Edit 6/12/2018: after posting, SquaredUp reached out and informed me if you press the down arrow in metrics field, all available metrics will show up.

 

Moving on I’ll select IOPs as the metric, name and save our widget.

scom 1801 dashboardscom 1801 widget

 

Do the same thing 2 more times for MB/s and Latency and there will be 3 performance widgets. One thing to note, the dashboard kind of just puts the widgets wherever. As you can see below the 3 widget is half cut off.

scom 1801 html5 dashboard

This requires you to scroll down to see it, or move it. Interestingly, I’ve had the same issue when pinning dashboards in Azure, where the widget is completely off screen.

 

Now lets create our top CPU and memory performance widgets.

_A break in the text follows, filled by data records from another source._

/-- Closed loops and identity checks (R129, R130): each loop frame corrects the four codes of a circuit whose loop is closed,
within the permitted range; a right identity clears the count of wrong ones, a first wrong one is counted, and a second
in a row parks both mirrors, sets event 6 and creates one ERROR.
Holding circuits (R131, R132, R140): monitor-band light above −30 dBm on a port in a circuit holds the settled mirrors of
its circuits, sets event 2 and, if none was recorded in the last minute, creates one WARNING; its end reacquires those
that nothing else holds; the loss of a monitor source holds the circuits it feeds and creates one WARNING, and its return
creates none; a circuit held for more than 60 s sets event 3. -/
def Obligations.LoopsIdentityAndHolds : Prop :=
  ((∀ (out : Fin 1024) (dx0 dy0 dx1 dy1 : Int) (c : Circuit) (s : State), s.circuitTo out = some c → mir0 c < 1024 →
      (∀ m, m = mir0 c ∨ m = mir1 c → ((s.mirror m).st = .settled ∨ (s.mirror m).st = .acquiring) ∧ (s.tfc (tfOf m)).st = 2) →
      ∃ t, exec (.loopFrame out dx0 dy0 dx1 dy1) s = .next t
        ∧ t.mirror (mir0 c) = { s.mirror (mir0 c) with
            x := min (((s.mirror (mir0 c)).x : Int) + dx0).toNat (Config.driveMax (mir0 c) false).toNat
            y := min (((s.mirror (mir0 c)).y : Int) + dy0).toNat (Config.driveMax (mir0 c) true).toNat }
        ∧ t.mirror (mir1 c) = { s.mirror (mir1 c) with
            x := min (((s.mirror (mir1 c)).x : Int) + dx1).toNat (Config.driveMax (mir1 c) false).toNat
            y := min (((s.mirror (mir1 c)).y : Int) + dy1).toNat (Config.driveMax (mir1 c) true).toNat }
        ∧ (∀ m, m ≠ mir0 c → m ≠ mir1 c → t.mirror m = s.mirror m)
        ∧ t = { s with plane := { s.plane with mirror := t.plane.mirror, tf := t.plane.tf } })
  ∧ (∀ (out : Fin 1024) (dx0 dy0 dx1 dy1 : Int) (s : State), s.circuitTo out = none →
      exec (.loopFrame out dx0 dy0 dx1 dy1) s = .next s)
  ∧ (∀ (out ident : Fin 1024) (c : Circuit) (s : State), NothingReleasing s → s.circuitTo out = some c →
      s.circuitState c = 2 → ident.val = posOf c.src →
      ∃ t, exec (.identityCheck out ident) s = .next t ∧ t.plane.identBad.find out = none
        ∧ t = { s with plane := { s.plane with tapOut := t.plane.tapOut, identBad := t.plane.identBad } })
  ∧ (∀ (out ident : Fin 1024) (c : Circuit) (s : State), NothingReleasing s → s.circuitTo out = some c →
      s.circuitState c = 2 → ident.val ≠ posOf c.src → s.plane.identBad.has out = false →
      ∃ t, exec (.identityCheck out ident) s = .next t ∧ t.plane.identBad.find out = some 1
        ∧ t = { s with plane := { s.plane with tapOut := t.plane.tapOut, identBad := t.plane.identBad } })
  ∧ (∀ (out ident : Fin 1024) (c : Circuit) (s : State), NothingReleasing s → s.circuitTo out = some c → mir0 c < 1024 →
      s.circuitState c = 2 → ident.val ≠ posOf c.src → s.plane.identBad.has out = true →
      ∃ t, exec (.identityCheck out ident) s = .next t
        ∧ (∀ m, m = mir0 c ∨ m = mir1 c → (t.mirror m).st = .parked ∧ (t.mirror m).x = 0 ∧ (t.mirror m).y = 0
            ∧ (t.mirror m).fault = 4)
        ∧ (∀ m, m ≠ mir0 c → m ≠ mir1 c → t.mirror m = s.mirror m) ∧ t.plane.identBad.find out = none
        ∧ bit t.plane.events 6 = true ∧ t.log.created = s.log.created + 1
        ∧ t = { s with log := t.log, topo := { s.topo with plot := t.topo.plot }
                       plane := { s.plane with mirror := t.plane.mirror, tapOut := t.plane.tapOut, identBad := t.plane.identBad
                                               events := t.plane.events } }))
  ∧ ((∀ (t : Fin 768) (power : Int) (s : State), -3000 < power → s.inCircuit t = true →
      ∃ u, exec (.monitorBandDetect t power) s = .next u ∧ t.val ∈ u.plane.band ∧ bit u.plane.events 2 = true
        ∧ (∀ c ∈ s.circuits, c.src = t.val → ∀ m, m = mir0 c ∨ m = mir1 c → (s.mirror m).st = .settled →
            (u.mirror m).st = .held ∧ bit (u.mirror m).holds 0 = true)
        ∧ (∀ m, (∀ c ∈ s.circuits, c.src = t.val → m ≠ mir0 c ∧ m ≠ mir1 c) → u.mirror m = s.mirror m)
        ∧ u.log.created = s.log.created + (match s.plane.bandAt.find t with
            | none => 1
            | some a => if a + 60000000000 ≤ s.ns then 1 else 0)
        ∧ u = { s with log := u.log
                       plane := { s.plane with mirror := u.plane.mirror, tapIn := u.plane.tapIn, band := u.plane.band
                                               bandAt := u.plane.bandAt, events := u.plane.events } })
  ∧ (∀ (t : Fin 768) (power : Int) (s : State), (power ≤ -3000 ∨ s.inCircuit t = false) →
      ∃ u, exec (.monitorBandDetect t power) s = .next u ∧ u = { s with plane := { s.plane with tapIn := u.plane.tapIn } })
  ∧ (∀ (t : Fin 768) (s : State), t.val ∈ s.plane.band → ∃ u, exec (.monitorBandClear t) s = .next u
        ∧ t.val ∉ u.plane.band
        ∧ (∀ c ∈ s.circuits, c.src = t.val → ∀ m, m = mir0 c ∨ m = mir1 c → (s.mirror m).st = .held →
            (s.mirror m).holds = 1 → (u.mirror m).st = .acquiring ∧ (u.mirror m).holds = 0)
        ∧ u = { s with plane := { s.plane with mirror := u.plane.mirror, tapIn := u.plane.tapIn, band := u.plane.band } })
  ∧ (∀ (t : Fin 768) (s : State), t.val ∉ s.plane.band → exec (.monitorBandClear t) s = .next s)
  ∧ (∀ (k : Fin 32) (lost : Bool) (s : State), ∃ u, exec (.monitorLoss (.source k) lost) s = .next u
        ∧ bit u.plane.srcLost k = lost ∧ (∀ j, j ≠ k.val → bit u.plane.srcLost j = bit s.plane.srcLost j)
        ∧ (lost = true → ∀ c ∈ s.circuits, posOf c.src / 32 = k.val → ∀ m, m = mir0 c ∨ m = mir1 c →
            (s.mirror m).st = .settled → (u.mirror m).st = .held ∧ (u.mirror m).fault = 6)
        ∧ u.log.created = s.log.created + (if lost then 1 else 0)
        ∧ u = { s with log := u.log, plane := { s.plane with mirror := u.plane.mirror, srcLost := u.plane.srcLost } })
  ∧ (∀ (p : Fin 1024) (lost : Bool) (s : State),
      (∃ u, exec (.monitorLoss (.inTap p) lost) s = .next u ∧ (p.val ∈ u.plane.inLost ↔ lost = true)
        ∧ u = { s with log := u.log, plane := { s.plane with mirror := u.plane.mirror, inLost := u.plane.inLost } })
      ∧ ∃ u, exec (.monitorLoss (.outTap p) lost) s = .next u ∧ (p.val ∈ u.plane.outLost ↔ lost = true)
        ∧ u = { s with log := u.log, plane := { s.plane with mirror := u.plane.mirror, outLost := u.plane.outLost } })
  ∧ (∀ (out : Fin 1024) (c : Circuit) (s : State), s.circuitTo out = some c → s.circuitState c = 3 →
      ∃ u, exec (.holdLong out) s = .next u ∧ bit u.plane.events 3 = true
        ∧ (s.mirror (mir1 c)).heldAt + 60000000000 ≤ u.ns
        ∧ u = { s with ast := { s.ast with raw := u.ast.raw }, plane := { s.plane with events := u.plane.events } }))
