theorem State.arriveBlock_working (s : State) (slice pid gi k blk : Nat) (vs : List (Option Nat)) :
    Working slice pid s (s.arriveBlock slice pid gi k blk vs) := by
  unfold State.arriveBlock
  split
  · exact Working.rfl
  · next p hp =>
    have hstep : ∀ (q q' : Passage) (n : Nat), q.standing = p.standing → q'.standing = p.standing → Working slice pid s
        (((s.updPsg slice pid (fun _ => q)).countNum slice n 0 0).updPsg slice pid (fun _ => q')) := fun q q' n hq hq' =>
      ((Working.rfl.put hp hq).skk (State.countNum_skkOnly _ _ _ _ _)).put hp hq'
    dsimp only
    split
    · refine (hstep _ _ _ ?_ ?_).skk (State.countNum_skkOnly _ _ _ _ _)
      · rfl
      · exact (Passage.store_dataOnly _ _ _ _ _ _ _ _).standing.trans rfl
    · split
      · refine (hstep _ _ _ ?_ ?_).trans (State.emitDone_working _ _ _ _ _)
        · rfl
        · rfl
      · refine ((hstep _ _ _ ?_ ?_).skk (State.absorb_skkOnly _ _ _ _ _)).put hp ?_
        · rfl
        · rfl
        · exact ((Passage.takeAcc_dataOnly _ _ _).trans (Passage.store_dataOnly _ _ _ _ _ _ _ _)).standing.trans rfl

/-! ### Stripes that open (R246) -/

theorem State.openStripe_working (s : State) (slice pid gi blk : Nat) : Working slice pid s (s.openStripe slice pid gi blk).1 := by
  unfold State.openStripe
  split
  · exact Working.rfl
  · next p hp =>
    dsimp only
    split
    · exact Working.rfl
    · split
      · exact Working.rfl
      · have hopen : ∀ key w k, Working slice pid s
            { s.updPsg slice pid (fun p => { p with stripes := p.stripes.put key w }) with skk := k } := fun key w k =>
          (Working.rfl.updPsg (f := fun p => { p with stripes := p.stripes.put key w }) fun _ => rfl).skk ⟨k, rfl⟩
        split
        · exact hopen _ _ _
        · split
          · exact hopen _ _ _
          · refine ((hopen _ _ _).updPsg ?_).same (State.logAdd_psg _ _ _ _ _ _) (State.logAdd_lnk _ _ _ _ _ _)
            exact fun _ => rfl

theorem State.openFor_working (s : State) (port : Nat) (b : Bytes) :
    ∀ t, s.openFor port b = some t → Working (dhdr b).slice (dhdr b).pid s t := by
  unfold State.openFor
  dsimp only
  refine List.foldlRecOn _ _ (motive := fun acc => ∀ t, acc = some t → Working (dhdr b).slice (dhdr b).pid s t)
    (fun t ht => Option.some.inj ht ▸ Working.rfl) fun acc hacc blk _ t ht => ?_
  cases acc with
  | none => cases ht
  | some u =>
    have hu := hacc u rfl
    dsimp only at ht
    split at ht
    · cases ht
    · split at ht
      · exact Option.some.inj ht ▸ hu
      · split at ht
        · exact Option.some.inj ht ▸ hu
        · split at ht
          · exact Option.some.inj ht ▸ hu.trans (State.openStripe_working _ _ _ _ _)
          · cases ht

/-! ### Frames that are taken (R70) -/

theorem State.takeBlock_working (s : State) (port : Nat) (h : DHdr) (b : Bytes) (blk : Nat) :
    Working h.slice h.pid s (s.takeBlock port h b blk).1 := by
  unfold State.takeBlock
  split
  · exact Working.rfl
  · split
    · exact Working.rfl
    · dsimp only
      split
      · exact Working.rfl
      · exact State.arriveBlock_working _ _ _ _ _ _ _

/-- The blocks of a frame taken in order, duplicates counted. -/
def State.takeBlocks (s : State) (port : Nat) (b : Bytes) : State × Nat :=
  (dhdr b).blocks.foldl (fun (acc : State × Nat) blk =>
    let x := acc.1.takeBlock port (dhdr b) b blk
    (x.1, acc.2 + b2n x.2)) (s, 0)

theorem State.takeBlocks_working (s : State) (port : Nat) (b : Bytes) :
    Working (dhdr b).slice (dhdr b).pid s (s.takeBlocks port b).1 :=
  List.foldlRecOn _ _ (motive := fun acc => Working (dhdr b).slice (dhdr b).pid s acc.1) Working.rfl
    fun (acc : State × Nat) hacc _ _ => hacc.trans (acc.1.takeBlock_working port (dhdr b) b _)

/-- A passage that counts a frame of `n` blocks, `d` of them duplicates. -/
def Passage.countFrame (p : Passage) (port bytes n d : Nat) : Passage :=
  let p := { p with bytesIn := p.bytesIn + bytes, duplicates := p.duplicates + d }
  match p.receivers port with
  | [] => p
  | (gi, k) :: _ =>
    let x := p.progOf gi k
    if d == n then p else { p with prog := p.prog.put (progKey gi k) { x with acked := x.acked + bytes } }
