-- ==== Sys2Proof/Machine/HostSide.lean ====
section
/-! DEFINITION. The host's side (00_scope.md R5, R6): constructing the block, issuing a command word through the common
step (60_exceptions.md R153), and the host's moves between commands. -/

namespace Sys2Proof.Machine

/-- Construction (10_state.md R38): the block in its reset state, refused for a configuration outside the parameters'
types (00_scope.md R7, 93 U14). -/
def construct (c : Config) : Except Refusal State :=
  if c.wf then .ok (State.resetWith c) else .error .noSuchBlock

/-- The host goes on to its next move. -/
def State.movedOn (s : State) : State := { s with script := s.script.tail }

/-- The host's index grows by one for a completed command (R24). -/
def State.commandDone (s : State) : State := { s.movedOn with index := s.index + 1 }

/-- The host goes on after a command that completed; a fault ends the run where it is. -/
def afterCommand (o : Host.Outcome State Fault Refusal) : Host.Outcome State Fault Refusal :=
  match o with
  | .next t    => .next t.commandDone
  | .fault f   => .fault f
  | .refused r => .refused r

/-- A command word on port CMD (R153): `Reentrant`, then `Decode`, then the command. -/
def issue (w : Word) (s : State) : Host.Outcome State Fault Refusal :=
  if s.busy then .fault (.reentrant (s.raised .reentrant))
  else match decode w with
    | .ok i    => afterCommand (exec i s)
    | .error _ => .fault (.illegalCommand w (s.raisedAtOnce .illegalCommand))

/-- The host stores a byte into HMEM between commands (20_memory.md R47, R48). An address outside HMEM is refused: DESIGN
CHOICE (log 23). BUSY is not looked at: in a given state with BUSY = 1, which is between no two steps (R32), the store runs
all the same. DESIGN CHOICE (log 24); R47 bars only the running command's range. -/
def hostStore (addr : Nat) (b : Byte) (s : State) : Host.Outcome State Fault Refusal :=
  if addr < s.cfg.hmemSize then .next { s.movedOn with hmem := Memory.write s.hmem addr b }
  else .refused (.hostStoreOutside addr)

/-- The host sets its interrupt enable between commands (10_state.md R31). BUSY is not looked at: DESIGN CHOICE
(log 24). -/
def hostSetIE (v : Bool) (s : State) : Host.Outcome State Fault Refusal :=
  .next { s.movedOn with lines := { s.lines with ie := v } }

/-- One move of the host. Only a command word looks at BUSY (R151, R153); a store or a change of IE in a given state with
BUSY = 1 runs as between commands: DESIGN CHOICE (log 24). -/
def runMove (m : HostMove) (s : State) : Host.Outcome State Fault Refusal :=
  match m with
  | .command w => issue w s
  | .store a b => hostStore a b s
  | .setIE v   => hostSetIE v s

/-- What happens next: no step while FAULT is set (R155; for a move that is no command word: DESIGN CHOICE, log 17); with
no move of the host the block waits and keeps all its state (70_reset_and_hazards.md R170, 60_exceptions.md R168; also with
BUSY = 1: DESIGN CHOICE, log 24); else the host's move. -/
def advance (s : State) : Host.Outcome State Fault Refusal :=
  match s.fault with
  | some code => .fault (.noStep code)
  | none =>
    match s.script with
    | []     => .next s
    | m :: _ => runMove m s

/-- Put a command word in front of what the host does next. -/
def State.withCommand (s : State) (w : Word) : State := { s with script := .command w :: s.script }

end Sys2Proof.Machine
end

To duplicate those widgets from SquaredUp you have to check the “Visualize objects by performance” box.

scom 1801 widget buidling

Our Result Dashboard

scom 1801 html5 dashbaord

One caveat with both of these dashboards, once you start including a lot of disk objects (like my prod environment has) they can get messy, but its very easy to spot the top performance objects. In SquaredUp’s case you can click on any of the objects to be taken to that object in SquaredUp to see more data on it. In SCOM 1801 Dashboard this is not the case.

One more note. SquaredUp offers 4 different types of performance widgets. Performance bar, heatmap and Line graph, all used in this post, and sparklines. SCOM 1801 does not have that many performance widgets.

squaredup performance widgets

 

Scaling and other Issues

scom 1801 dashboard

The collision issues seem to be pretty prominent in the widgets. I’ve seen this happen only occasionally in SquaredUp.

Also, the widgets do not scale properly. If you notice in my SquaredUp target dashboard, I have very elongated performance widgets, this helps with spreading the chart data out.

scom 1801 widget scaling

 

scom 1801 scaling

As you can see the widget only scales correctly when going down diagonally.  Compared to SquaredUp, which scales perfectly.

squaredup dashboard scaling

Scaling also works much better in SquaredUp when resizing your browswer, SCOM 1801’s dashboard doesn’t scale very well there either.

Mobile View Scaling

SquaredUp scales and converts to mobile perfectly.

squaredup dashboard mobilesquaredup dashboard mobile

SCOM 1801, unfortunately does not.

SCOM 1801 Dashboard mobile

Recommendations

At the beginning of this post, I noted that I use SquaredUp in my prod environment and recommend it to any SCOM client I work with. That recommendation won’t change. Its simply a nicer, more well thought out product. SquaredUp also works with SCOM 2012 R2, 2016, and 1801, whereas the new HTML5 dashboard in SCOM 1801 is only available in 1801 or later. What I would do, is give the SCOM 1801 dashboard to any helpdesk type of people that need to see or modify alerts. This would save on named user licenses for SquaredUp and save time and effort maintaining SCOM Console installations.